Indeed, the biggest number that stands out in Brock’s stats — other than the stolen bases — is the 3,023 hits he piled up. Brock never hit more than 21 home runs in a season in a career that spanned nearly two full decades, but he was so consistent that even in his last year he hit .304 and swiped 21 bases for the Cardinals.
And he was at his best when it mattered most. Brock played in three World Series in the 1960s, creating havoc at the plate and on the bases for the Cardinals, who won two of them. In 21 World Series games, he had 34 hits, four home runs and 16 runs. And, yes, he stole 14 bases.

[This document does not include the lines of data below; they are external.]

-- ==== Sys2Proof/Laws/Frames.lean ====
section
/-! SUPPORT. For each shared operation and each event, the fields of State it leaves as they are. -/

namespace Sys2Proof.Machine

open Sys2Proof

set_option linter.all false
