-- ==== Sys2Proof/Laws/Store.lean ====
section
/-! SUPPORT. What `beginWrite`, `requestWrite` and `finish` can do: the end of every event (R173, R174, R178). -/

namespace Sys2Proof.Machine

open Sys2Proof

theorem beginWrite_cases (s : State) :
    (beginWrite s = s ∧ (s.nvs.job = none → s.nvs.load = .none → s.nvs.queue = [])) ∨
    (∃ k rest, s.nvs.job = none ∧ s.nvs.load = .none ∧ s.nvs.queue = k :: rest ∧
      beginWrite s =
        s.withNvs { s.nvs with queue := rest, job := some ⟨takeContent s k, s.now + writeTime k⟩ }) := by
  unfold beginWrite
  split
  · rename_i k rest hj hl hq
    exact .inr ⟨k, rest, hj, hl, hq, rfl⟩
  · rename_i h
    refine .inl ⟨rfl, fun hj hl => ?_⟩
    cases hq : s.nvs.queue with
    | nil => rfl
    | cons k rest => exact absurd hq (h k rest hj hl)

/-- With nothing queued no write begins. -/
theorem beginWrite_idle {s : State} (h : s.nvs.job = none → s.nvs.load = .none → s.nvs.queue = []) :
    beginWrite s = s := by
  rcases beginWrite_cases s with ⟨e, -⟩ | ⟨k, rest, hj, hl, hq, -⟩
  · exact e
  · rw [h hj hl] at hq; cases hq

/-- A kind stands in the queue after a request for it. -/
theorem enqueueKind_ne (w : Bool) (k : Kind) (q : List Kind) : enqueueKind w k q ≠ [] := by
  unfold enqueueKind
  split
  · rename_i h; exact List.ne_nil_of_mem h
  · split <;> simp

theorem mem_enqueueKind (w : Bool) (k : Kind) (q : List Kind) : k ∈ enqueueKind w k q := by
  unfold enqueueKind
  split
  · assumption
  · split <;> simp

theorem requestWrite_queue_ne (k : Kind) (s : State) : (requestWrite k s).nvs.queue ≠ [] := by
  simp [requestWrite, enqueueKind_ne]

/-- With a kind queued, the store is not idle once a write may have begun. -/
theorem storeIdle_beginWrite {s : State} (h : s.nvs.queue ≠ []) : storeIdle (beginWrite s) = false := by
  rcases beginWrite_cases s with ⟨e, -⟩ | ⟨k, rest, hj, hl, hq, e⟩
  · rw [e]; simp [storeIdle, h]
  · rw [e]; simp [storeIdle]

/-- An event that leaves a kind queued ends with a write begun, if one may begin. -/
theorem finish_of_queue {s : State} (h : s.nvs.queue ≠ []) : finish s = beginWrite s := by
  simp [finish, storeIdle_beginWrite h]

@[simp] theorem finish_requestWrite (k : Kind) (s : State) :
    finish (requestWrite k s) = beginWrite (requestWrite k s) :=
  finish_of_queue (requestWrite_queue_ne k s)

/-- Nothing is left over in a settled state. -/
theorem finish_eq_of_settled {s : State} (h : s.Settled) : finish s = s := by
  obtain ⟨h1, h2, h3⟩ := h
  have e := beginWrite_idle h1
  unfold finish
  simp only [e]
  by_cases hi : storeIdle s = true
  · have hr : s.restartDraining = false := by
      cases hd : s.restartDraining with
      | false => rfl
      | true => rw [h3 hd] at hi; cases hi
    have hn : s.nightDraining = false := by
      cases hd : s.nightDraining with
      | false => rfl
      | true => rw [h2 hd] at hi; cases hi
    rw [if_pos hi]
    unfold endDrain
    rw [if_neg (by simp [hr])]
    unfold State.nightDraining at hn
    split
    · rename_i r hr'
      rw [hr'] at hn
      simp at hn
      simp [hn]
    · rfl
  · rw [if_neg hi]

/-- A state that differs from a settled one outside the store and the drains is settled. -/
theorem settled_of_eq {s t : State} (h : s.Settled) (hn : t.nvs = s.nvs) (hg : t.psq.night = s.psq.night)
    (hr : t.psq.restart = s.psq.restart) : t.Settled := by
  unfold State.Settled at *
  simp only [State.nightDraining, State.restartDraining, storeIdle, hn, hg, hr] at *
  exact h

/-- `finish` leaves a state as it is that differs from a settled one outside the store and the drains. -/
theorem finish_eq_of_eq {s t : State} (h : s.Settled) (hn : t.nvs = s.nvs) (hg : t.psq.night = s.psq.night)
    (hr : t.psq.restart = s.psq.restart) : finish t = t :=
  finish_eq_of_settled (settled_of_eq h hn hg hr)

end Sys2Proof.Machine
end

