/-- A write of each content in progress, with so many METROLOGY failures before it. -/
def writing (c : WriteContent) (n : Nat) : State :=
  { inRun with nvs := { inRun.nvs with job := some ⟨c, 20⟩, fail := ⟨0, 0, n⟩ } }

theorem witness_WritesAreVerifiedOrTriedAgain :
    (∀ c ∈ [WriteContent.config inRun.cfg, .prices inRun.ptu, .metrology .m0 ⟨.lost, 5209⟩,
        .metrology .m1 ⟨.lost, 5209⟩],
      (writing c 1).powered = true ∧ (writing c 1).nvs.job = some ⟨c, 20⟩ ∧ (writing c 1).nvs.load = .none ∧
      (writing c 1).psq.night = none ∧ (writing c 1).psq.restart ≠ .draining ∧
      (writing c 1).nvs.fail.get c.kind < 2) ∧
    (let c : WriteContent := .metrology .m0 ⟨.lost, 5209⟩;
      c.kind = .metrology ∧ (writing c 2).nvs.fail.metrology = 2 ∧ (writing c 2).sideState .a = .idle) ∧
    (fuelling 10).sideState .a = .sale (.fuelling 60000) (saleAt 10) := by
  and_intros <;> decide +kernel

/-- In NIGHT with side A's nozzle wake, the armed flag and the overflow mark as given. -/
def asleep (nozzle armed mark : Bool) : State :=
  { inNight with
    cfg := { inRun.cfg with wake := { Wake.default with nozzle := ⟨nozzle, false⟩, armed := armed } }
    psq := { inNight.psq with overflowMark := mark } }

theorem witness_WakesAndReturnsToNight :
    (inNight.Live ∧ inNight.psq.wakeTimer = some 28800000 ∧ inNight.psq.mode = .night ∧
      inNight.psq.restart = .none ∧ inNight.psq.night = none) ∧
    (let s := withA .calling [.h2] (asleep true false false);
      s.Live ∧ s.cfg.wake.nozzle.get .a = true ∧ s.lifted .a ≠ []) ∧
    (hoseSide (asleep true false false).cfg.hoses .h2 = some .a ∧
      (asleep true false false).lines.nozzle.get .h2 = false ∧
      ((asleep true false false).sideState .a).busy = false ∧
      (asleep false false false).cfg.wake.nozzle.get .a = false) ∧
    (inNight.sli.tx = .idle ∧ inNight.sli.rx = .hunt ∧ (asleep false false false).Live ∧
      (asleep false false false).cfg.wake.armed = false ∧ (asleep false true true).Live ∧
      (asleep false true true).psq.overflowMark = true) ∧
    (let s := asleep false true false;
      s.Live ∧ s.cfg.wake.armed = true ∧ s.psq.overflowMark = false ∧ (0x7F : Byte).toNat < 128 ∧
      filterMatches s.cfg.wake 0xFF 0x7F [] = true ∧ 128 ≤ (0x80 : Byte).toNat ∧
      filterMatches { s.cfg.wake with port := some 1 } 7 0 [] = false) ∧
    (let s := { inRun with psq := { inRun.psq with confirmTimer := some 60000, wakeTimer := some 90000 } };
      s.Live ∧ s.psq.confirmTimer = some 60000 ∧ s.psq.wakeTimer = some 90000 ∧ s.psq.mode ≠ .night ∧
      storeIdle s = true) ∧
    (let s := { restartDrain with psq := { inRun.psq with confirmTimer := some 60000 } };
      s.Live ∧ storeIdle s = false) ∧
    (∀ sd, inRun.cfg.wake.nozzle.get sd = false) :=
  ⟨by decide +kernel, by decide +kernel, by decide +kernel, by decide +kernel, by decide +kernel,
    by decide +kernel, by decide +kernel, fun sd => by cases sd <;> decide +kernel⟩

end Sys2Proof.Tests
end

section

/-! ## The amount's rounding (R24) -/

namespace Sys2Proof.Machine

open Sys2Proof

/-- The amount unit counted in units of the product Q is never zero. -/
theorem amountUnit_pos (sc : Scale) : 0 < 10 ^ sc.exponent := Nat.pow_pos (by decide)

theorem amountOf_down {sc : Scale} (hdown : sc.rounding = .down) (v p : Nat) :
    amountOf sc v p = v * p / 10 ^ sc.exponent := by
  simp only [amountOf, hdown]

/-- One equation for HALF_UP: the model's separate case e = 0 is the same quotient, since half of 1 is 0. -/
theorem amountOf_halfUp {sc : Scale} (hup : sc.rounding = .halfUp) (v p : Nat) :
    amountOf sc v p = (v * p + 10 ^ sc.exponent / 2) / 10 ^ sc.exponent := by
  simp only [amountOf, hup]
  split
  · next he => simp [he]
  · rfl

/-- Adding half a unit `d` before the division gives the nearest multiple of `d`, and the upper one at exactly half. -/
theorem div_add_half_nearest (q : Nat) {d : Nat} (hd : 0 < d) :
    2 * ((q + d / 2) / d * d) ≤ 2 * q + d ∧ 2 * q < 2 * ((q + d / 2) / d * d) + d := by
  have hlower : (q + d / 2) / d * d ≤ q + d / 2 := Nat.div_mul_le_self _ _
  have hupper : q + d / 2 < (q + d / 2) / d * d + d := Nat.lt_div_mul_add hd
  omega

/-- Settles O14: DOWN is the quotient of the product by the unit, HALF_UP the same quotient after half a unit is
added. -/
theorem theAmountIsRoundedAsTheScaleSays : Obligations.TheAmountIsRoundedAsTheScaleSays := by
  intro sc v p
  have hunit := amountUnit_pos sc
  constructor
  · intro hdown
    rw [amountOf_down hdown]
    exact ⟨Nat.div_mul_le_self _ _, Nat.lt_mul_of_div_lt (Nat.lt_succ_self _) hunit⟩
  · intro hup
    rw [amountOf_halfUp hup]
    exact div_add_half_nearest (v * p) hunit

end Sys2Proof.Machine
end

section

/-! ## Taking a served request (R183, R190, R149) -/

namespace Sys2Proof.Machine

open Sys2Proof

/-- In RUN, outside a restart drain, every request goes to its owner; the wake confirm changes neither. -/
theorem admission_confirmWake_of_serves {s : State} (hs : s.Serves) (m : AddrMode) (k : ReqKind) :
    admission k (confirmWake m s) = .serve := by
  obtain ⟨-, hrun, hrestart, -, -⟩ := hs
  unfold confirmWake
  split <;> simp [admission, State.restartDraining, hrun, hrestart]

theorem confirmWake_mode (m : AddrMode) (s : State) : (confirmWake m s).psq.mode = s.psq.mode := by
  unfold confirmWake
  split <;> rfl

/-- The wake confirm asks no drain and ends none. -/
theorem settled_confirmWake {s : State} (hs : s.Settled) (m : AddrMode) : (confirmWake m s).Settled := by
  refine settled_of_eq hs ?_ ?_ ?_ <;> unfold confirmWake <;> split <;> rfl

Baseball is a different game now, driven by analytics that don’t value stolen bases or complete game wins. Trevor Bauer of the Reds leads the majors in complete games with two — both seven-inning affairs — and Colorado’s Trevor Story has the stolen base lead with a grand total of 12.
Still, there’s little doubt that both Seaver and Brock would have found a way to fit into today’s game. They were that good, and they were that driven.
Their passing brings back the memories of their greatness. It introduces them to another generation of baseball fans who knew the names only because their fathers and grandfathers always talked about them.
Hopefully, they can picture Seaver on the mound at Shea, working from the stretch. Or Brock, inching off first, eyes fixed on the pitcher’s every movement.
Baseball as it once was played by two of the greatest who ever were.